Genome-wide analysis of AP-3-dependent protein transport in yeast

Abstract

The evolutionarily conserved adaptor protein-3 (AP-3) complex mediates cargo-selective transport to lysosomes and lysosome-related organelles. To identify proteins that function in AP-3-mediated transport, we performed a genome-wide screen in Saccharomyces cerevisiae for defects in the vacuolar maturation of alkaline phosphatase (ALP), a cargo of the AP-3 pathway.
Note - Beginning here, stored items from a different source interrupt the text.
theorem frame_rmon (a0 : Nat) (a1 : Nat) (s : State) :
    Within [.page (0x3a + a0 % 2)] [.ports] s (rmon a0 a1 s) := by
  unfold Machine.rmon
  refine Within.after ?_ (frame_rmonAdd _ _ _ _) (amongCons (by simp [Scope.among, fePage, schedPage, ethPage, ethStatPage]) amongNil) rfl
  exact Within.refl _ _ _

theorem frame_abortAir (a0 : Nat) (a1 : Disp) (s : State) :
    Within [.word 0x4c 0x14, .word 0x4c 0x50, .word 0x4c 0x4c, .word 0x4c 0x48, .word 0x4c 0x44, .page 0x41, .page 0x1b, .word 0x20 0xdc, .word 0x20 0xd8, .word 0x20 0xd4, .word 0x20 0xd0, .page (0x3a + a0 % 2), .word (0x38 + a0 % 2) 0xac] [.notices, .rings, .ddr, .nodes, .ledger, .ports] s (abortAir a0 a1 s) := by
  unfold Machine.abortAir
  split
  · extract_lets x0
    refine Within.via x0 ?_ (fun h1 => ?_)
    · unfold x0
      refine Within.then ?_ (frame_modPort _ _ _) rfl rfl
      exact Within.refl _ _ _
    · clear_value x0
      refine Within.then ?_ (frame_endEgress _ _ _) rfl rfl
      refine Within.after ?_ (frame_rmon _ _ _) (amongCons (by simp [Scope.among, fePage, schedPage, ethPage, ethStatPage]) amongNil) rfl
      refine Within.inc ?_ (inScopes_of (by simp [Scope.among, fePage, schedPage, ethPage, ethStatPage, F.ETH.TX_ABORTED]))
      exact h1
  · refine Within.then ?_ (frame_modPort _ _ _) rfl rfl
    exact Within.refl _ _ _

theorem frame_refreshLink (a0 : Nat) (s : State) :
    Within [.word 0x4c 0x14, .word 0x4c 0x50, .word 0x4c 0x4c, .word 0x4c 0x48, .word 0x4c 0x44, .page 0x41, .page 0x1b, .word 0x20 0xdc, .word 0x20 0xd8, .word 0x20 0xd4, .word 0x20 0xd0, .word (0x38 + a0 % 2) 0x74, .word (0x38 + a0 % 2) 0x70, .word (0x38 + a0 % 2) 0x14, .word (0x38 + a0 % 2) 0x78, .page (0x3a + a0 % 2), .word (0x38 + a0 % 2) 0xac] [.ports, .notices, .rings, .ddr, .nodes, .ledger] s (refreshLink a0 s) := by
  unfold Machine.refreshLink
  extract_lets x0 x1 x2 x3 x4 x5
  refine Within.via x2 ?_ (fun h6 => ?_)
  · unfold x2
    refine Within.wr ?_ (inScopes_at 12 rfl)
    exact Within.refl _ _ _
  · clear_value x2
    refine Within.via x3 ?_ (fun h7 => ?_)
    · unfold x3
      refine Within.wr ?_ (inScopes_at 12 rfl)
      exact h6
    · clear_value x3
      refine Within.via x4 ?_ (fun h8 => ?_)
      · unfold x4
        refine Within.latch ?_ (inScopes_at 13 rfl)
        refine Within.incSat ?_ (inScopes_at 14 rfl)
        refine Within.wrBool ?_ (inScopes_at 12 rfl)
        exact h7
      · clear_value x4
        refine Within.via x5 ?_ (fun h9 => ?_)
        · unfold x5
          refine Within.then ?_ (frame_pushNotice _ _ _) rfl rfl
          exact h8
        · clear_value x5
          refine Within.ite ?_ ?_
          · refine Within.after ?_ (frame_showPause _ _) (amongCons (amongAt 11 rfl) (amongCons (amongAt 12 rfl) amongNil)) rfl
            exact h7
          · refine Within.ite ?_ ?_
            · refine Within.after ?_ (frame_showPause _ _) (amongCons (amongAt 11 rfl) (amongCons (amongAt 12 rfl) amongNil)) rfl
              refine Within.then ?_ (frame_modPort _ _ _) rfl rfl
              exact h9
            · refine Within.after ?_ (frame_showPause _ _) (amongCons (amongAt 11 rfl) (amongCons (amongAt 12 rfl) amongNil)) rfl
              refine Within.after ?_ (frame_abortAir _ _ _) (amongCons rfl (amongCons rfl (amongCons rfl (amongCons rfl (amongCons rfl (amongCons rfl (amongCons rfl (amongCons rfl (amongCons rfl (amongCons rfl (amongCons rfl (amongCons (amongAt 15 rfl) (amongCons (amongAt 16 rfl) amongNil))))))))))))) rfl
              refine Within.then ?_ (frame_modPort _ _ _) rfl rfl
              exact h9

theorem frame_ppsOutEnd (s : State) :
    Within [] [.clock] s (ppsOutEnd s) := by
  unfold Machine.ppsOutEnd
  refine Within.then ?_ (frame_modClock _ _) rfl rfl
  exact Within.refl _ _ _

theorem frame_setRole (a0 : Nat) (s : State) :
    Within [.word 0x4a 0x14, .word 0x4a 0x50] [] s (setRole a0 s) := by
  unfold Machine.setRole
  extract_lets x0 x1
  refine Within.via x1 ?_ (fun h2 => ?_)
  · unfold x1
    refine Within.wr ?_ (inScopes_of rfl)
    refine Within.wrBool ?_ (inScopes_of rfl)
    exact Within.refl _ _ _
  · clear_value x1
    refine Within.ite ?_ ?_
    · refine Within.latch ?_ (inScopes_of rfl)
      exact h2
    · exact h2

theorem frame_belayStop (s : State) :
    Within [.word 0x4a 0x58, .word 0x4a 0x14, .word 0x4a 0x50] [.rope] s (belayStop s) := by
  unfold Machine.belayStop
  extract_lets x0 x1
  refine Within.via x0 ?_ (fun h2 => ?_)
  · unfold x0
    refine Within.wr ?_ (inScopes_of rfl)
    refine Within.wr ?_ (inScopes_of rfl)
    refine Within.wr ?_ (inScopes_of rfl)
    exact Within.refl _ _ _
  · clear_value x0
    refine Within.via x1 ?_ (fun h3 => ?_)
    · unfold x1
      refine Within.then ?_ (frame_modRope _ _) rfl rfl
      exact h2
    · clear_value x1
      refine Within.ite ?_ ?_
      · refine Within.then ?_ (frame_setRole _ _) rfl rfl
        exact h3
      · exact h3

theorem frame_stopped (a0 : Nat) (s : State) :
    Within [.page 0x10, .word 0x8 0x14, .word 0x9 0x14, .word 0xa 0x14, .word 0xb 0x14, .word 0x8 0x30, .word 0x9 0x30, .word 0xa 0x30, .word 0xb 0x30, .word 0x8 0x5c, .word 0x9 0x5c, .word 0xa 0x5c, .word 0xb 0x5c, .word 0x8 0x4c, .word 0x9 0x4c, .word 0xa 0x4c, .word 0xb 0x4c, .word 0x8 0x78, .word 0x9 0x78, .word 0xa 0x78, .word 0xb 0x78, .word 0xb 0x50, .page 0x11, .page 0x31, .page 0x1b, .word 0x20 0xdc, .word 0x20 0xd8, .word 0x20 0xd4, .word 0x20 0xd0, .word 0x19 0xa4, .word 0x19 0xa8, .word 0x19 0xac, .word 0x19 0xb0, .word 0x19 0xb4, .word 0x19 0xb8, .page 0x24, .page 0x25, .page 0x26, .page 0x27, .word 0x21 0x50, .word 0x21 0x4c, .word 0x4c 0x14, .word 0x4c 0x50, .word 0x4c 0x4c, .word 0x4c 0x48, .word 0x4c 0x44, .page 0x41, .word 0x38 0x74, .word 0x39 0x74, .word 0x38 0x70, .word 0x39 0x70, .word 0x38 0x14, .word 0x39 0x14, .word 0x38 0x78, .word 0x39 0x78, .page 0x3a, .page 0x3b, .word 0x38 0xac, .word 0x39 0xac, .word 0x4a 0x58, .word 0x4a 0x14, .word 0x4a 0x50] [.lanes, .fes, .relief, .nodes, .ddr, .ledger, .scheds, .duty, .frames, .ports, .notices, .rings, .clock, .rope] s (stopped a0 s) := by
  unfold Machine.stopped
  split
  · refine Within.then ?_ (frame_restFe _ _ _) rfl rfl
    exact Within.refl _ _ _
  · refine Within.then ?_ (frame_restFe _ _ _) rfl rfl
    exact Within.refl _ _ _
  · refine Within.then ?_ (frame_restFe _ _ _) rfl rfl
    exact Within.refl _ _ _
  · refine Within.then ?_ (frame_restFe _ _ _) rfl rfl
    exact Within.refl _ _ _
  · refine Within.then ?_ (frame_refreshLink _ _) rfl rfl
    refine Within.then ?_ (frame_modPort _ _ _) rfl rfl
    exact Within.refl _ _ _
  · refine Within.then ?_ (frame_refreshLink _ _) rfl rfl
    refine Within.then ?_ (frame_modPort _ _ _) rfl rfl
    exact Within.refl _ _ _
  · refine Within.then ?_ (frame_ppsOutEnd _) rfl rfl
    exact Within.refl _ _ _
  · refine Within.then ?_ (frame_belayStop _) rfl rfl
    exact Within.refl _ _ _
  · exact Within.refl _ _ _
Forty-nine gene deletion strains were identified that accumulated precursor ALP, many with established defects in vacuolar protein transport. Maturation of a vacuolar membrane protein delivered via a separate, clathrin-dependent pathway, was affected in all strains except those with deletions of YCK3, encoding a vacuolar type I casein kinase; SVP26, encoding an endoplasmic reticulum (ER) export receptor for ALP; and AP-3 subunit genes. Subcellular fractionation and fluorescence microscopy revealed ALP transport defects in yck3Delta cells. Characterization of svp26Delta cells revealed a role for Svp26p in ER export of only a subset of type II membrane proteins. Finally, ALP maturation kinetics in vac8Delta and vac17Delta cells suggests that vacuole inheritance is important for rapid generation of proteolytically active vacuolar compartments in daughter cells. We propose that the cargo-selective nature of the AP-3 pathway in yeast is achieved by AP-3 and Yck3p functioning in concert with machinery shared by other vacuolar transport pathways.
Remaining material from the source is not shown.